> _ASSIGNMENT_
Please return all lines in the listing holding the word "freed".

> _EXTRACTED INFORMATION_
···

-- ==== Sys2Proof/Machine/State.lean ====
section
/-! DEFINITION. The state of the part as plain data: one sub-record per block of the block diagram (00_scope.md), the
reset state, and the reasons a step can stop. -/

namespace Sys2Proof.Machine

/-- Why a step stops with a fault. -/
inductive Fault where
  /-- Raised by RECORD_READ alone, when the record it would read lies in a slot above 818: R6 gives a physical segment the
  slots 0 to 818, so the place does not exist. Safe: the machine stops where the part has no such place (log 30). -/
  | noRecordSlot
  deriving DecidableEq, Repr

/-- Why a step is refused. -/
inductive Refusal where
  /-- Raised by `exec` for a command that has no meaning yet; no arm raises it now. Safe. -/
  | notModelled (mnemonic : String)
  deriving DecidableEq, Repr

/-! ### Host interface (R114 to R132) -/

/-- The status of a response (R115). -/
inductive HostStatus where
  | ok
  | memFault
  | refused
  | retry
  | malformed
  | capFault
  deriving DecidableEq, Repr

/-- The window classification of a request (R135). -/
inductive Action where
  | pass
  | journal
  | guard
  | deny
  deriving DecidableEq, Repr

/-- The state of a transaction table entry (R122). -/
inductive EntryState where
  | lineWait
  | parked
  | slotWait
  | captureRead
  | spaceWait
  | captureAppend
  | issueWait
  | issued
  deriving DecidableEq, Repr

/-- The byte enables (byte k holds those of beat k) and data words of a WRITE (R114, R175). -/
structure WriteBody where
  enables : Word
  data    : List Word
  deriving DecidableEq, Repr

/-- A response made ready (R126): its status, and the data words of a READ_DATA with status OK. -/
structure Response where
  status : HostStatus
  data   : List Word
  deriving DecidableEq, Repr

/-- An entry of the transaction table (R121). `write` is absent for a READ, so it tells the kind. -/
structure Entry where
  id       : HostId
  address  : Address
  beats    : Nat
  write    : Option WriteBody
  action   : Action
  state    : EntryState
  response : Option Response
  deriving DecidableEq, Repr

/-- A message of the send queue (R127). -/
inductive HostMessage where
  /-- The response of an entry. -/
  | response (id : HostId) (isWrite : Bool) (status : HostStatus) (data : List Word)
  /-- An answer made at intake, which has no entry. -/
  | intake (id : HostId) (isWrite : Bool) (status : HostStatus)
  /-- A hold notice for all masters. -/
  | hold (time : Nat)
  deriving DecidableEq, Repr

/-- The state of the host interface. -/
structure HostIf where
  table     : List Entry
  sendQueue : List HostMessage
  /-- The hold as the space monitor last told it (R106, log 26). -/
  holdTold  : Bool
  /-- The message last put on the response channel: the model's own output field (log 25). -/
  lastSent  : Option HostMessage
  deriving DecidableEq, Repr

/-! ### Window unit (R133) -/

/-- An entry of the window table; bit k of `masters` is master k. -/
structure Window where
  valid   : Bool
  base    : Line
  limit   : Line
  masters : BitVec 4
  action  : Action
  hits    : BitVec 32
  deriving DecidableEq, Repr
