-- ==== Sys2Proof/Machine/Reset.lean ====
section
/-! DEFINITION. Core reset, in its three parts (R170 to R172), and pin reset (R173). -/

namespace Sys2Proof.Machine

/-- R170: slots in stage READ take stage DISCARD. -/
def coreResetSlot : Option Slot → Option Slot
  | none => none
  | some sl => if sl.stage = .read then some { sl with stage := .discard } else some sl

/-- R170, R83: what is left of the replay context: no read, held record, refill or failure; its restores run on. -/
def ReplayContext.dropped (c : ReplayContext) : ReplayContext :=
  { c with next := none, current := none, read := none, held := none, refill := none, failure := none }

/-- R172, R39: what the core reset found. -/
def State.coreResetRecord (s : State) : CoreReset :=
  { controller := s.epochs.controller, command := s.epochs.command, top := s.topNumber, depth := s.depth,
    journalDone := false, discarded := none }

/-- R170: the step that takes CORE_RESET: pending work is dropped, the port stops and loses its ungranted engine operations,
waiting requests are withdrawn with their timers, and slots in READ take DISCARD. -/
def beginCoreReset (s : State) : State :=
  let recorded := s.setService { s.service with coreReset := some s.coreResetRecord }
  let dropped := setRefillTimer none (setContext (s.replay.context.map ReplayContext.dropped)
    (setController s.epochs.controller none recorded))
  ((dropped.setJournal { dropped.journal with engineQueue := [], waiting := [] }).setSpace
    { dropped.space with fullWaits := [] }).setCapture
      { dropped.capture with slots := dropped.capture.slots.map coreResetSlot }

/-- R60, R171: what the journal step does to slot `i`: only a DISCARD slot whose read is still outstanding is kept. -/
def State.slotAfterJournalStep (s : State) (i : Fin 8) : Option Slot :=
  match s.capture.slots[i] with
  | none => none
  | some sl => if sl.stage = .discard ∧ s.readPending i = true then some sl else none

/-- R60: the entries the journal step sends to issue, in arrival order: those in SLOT_WAIT, and those whose slots it frees. -/
def State.journalStepIssues (s : State) : List HostId :=
  (s.host.table.filter fun e => decide (e.state = .slotWait) ||
    (List.finRange 8).any fun i => (s.capture.slots[i].any fun sl => sl.entry == e.id) &&
      (s.slotAfterJournalStep i).isNone).map (·.id)

/-- R60: the capture unit settles its captures: the slot queue empties before any slot is freed, the mark table is cleared and
MARK_SPILLS set to 0. -/
def settleCaptures (s : State) : State :=
  issueAll s.journalStepIssues
    (s.setCapture { slots := Vector.ofFn s.slotAfterJournalStep, slotQueue := [], marks := [], markSpills := 0 })

/-- R112: the manual hold is cleared, the automatic hold follows the free count, and a hold that leaves force is announced. -/
def clearHolds (s : State) : State :=
  announceHold (evaluateAuto (s.setSpace { s.space with manual := false }))

/-- R171: the journal step. -/
def journalStep (s : State) : State :=
  let range := s.segmentRange
  let discarded := discardJournal s
  let granted := discarded.setJournal { discarded.journal with lastGranted := .service }
  let emptied := setStack [] (setController .idle none granted)
  let holds := clearHolds (settleCaptures emptied)
  holds.setService { holds.service with
    mode := .bypass
    coreReset := holds.service.coreReset.map fun r => { r with journalDone := true, discarded := range } }

/-- R172: the end of the core reset that found `r`: release, the event queue emptied, SEGMENTS_DISCARDED and CORE_RESET_DONE
posted, CORE_RESET answered DONE. -/
def endCoreReset (r : CoreReset) (s : State) : State :=
  let freed := setContext none (s.setService { s.service with coreReset := none })
  let released := releaseParked freed
  let emptied := released.setService { released.service with events := [], dropped := 0 }
  respond (.done [])
    (post r.top (.coreResetDone r.controller r.command r.depth) (postDiscard none r.discarded emptied))

/-- R171: the journal step takes place if it is due. -/
def settleJournalStep (s : State) : State := if s.journalStepDue then journalStep s else s

/-- R172: the core reset ends if it is due. -/
def settleCoreResetEnd (s : State) : State :=
  if s.coreResetEndDue then
    match s.service.coreReset with
    | none => s
    | some r => endCoreReset r s
  else s

/-- R171, R172: what a core reset does by itself once a step has moved it (log 4). -/
def settleCoreReset (s : State) : State := settleCoreResetEnd (settleJournalStep s)

/-- R173: every block at its pin-reset values. The journal memory is left as it was (R22); the queue of commands and the number
of the next free value are the model's own. -/
def pinValues (s : State) : State :=
  { State.reset with
    journal := { JournalUnit.reset with memory := s.journal.memory }
    fresh := s.fresh
    pending := s.pending }

end Sys2Proof.Machine
end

···

> _REPLY_
/-- R60: the capture unit settles its captures: the slot queue empties before any slot is freed, the mark table is cleared and
  let freed := setContext none (s.setService { s.service with coreReset := none })
  let released := releaseParked freed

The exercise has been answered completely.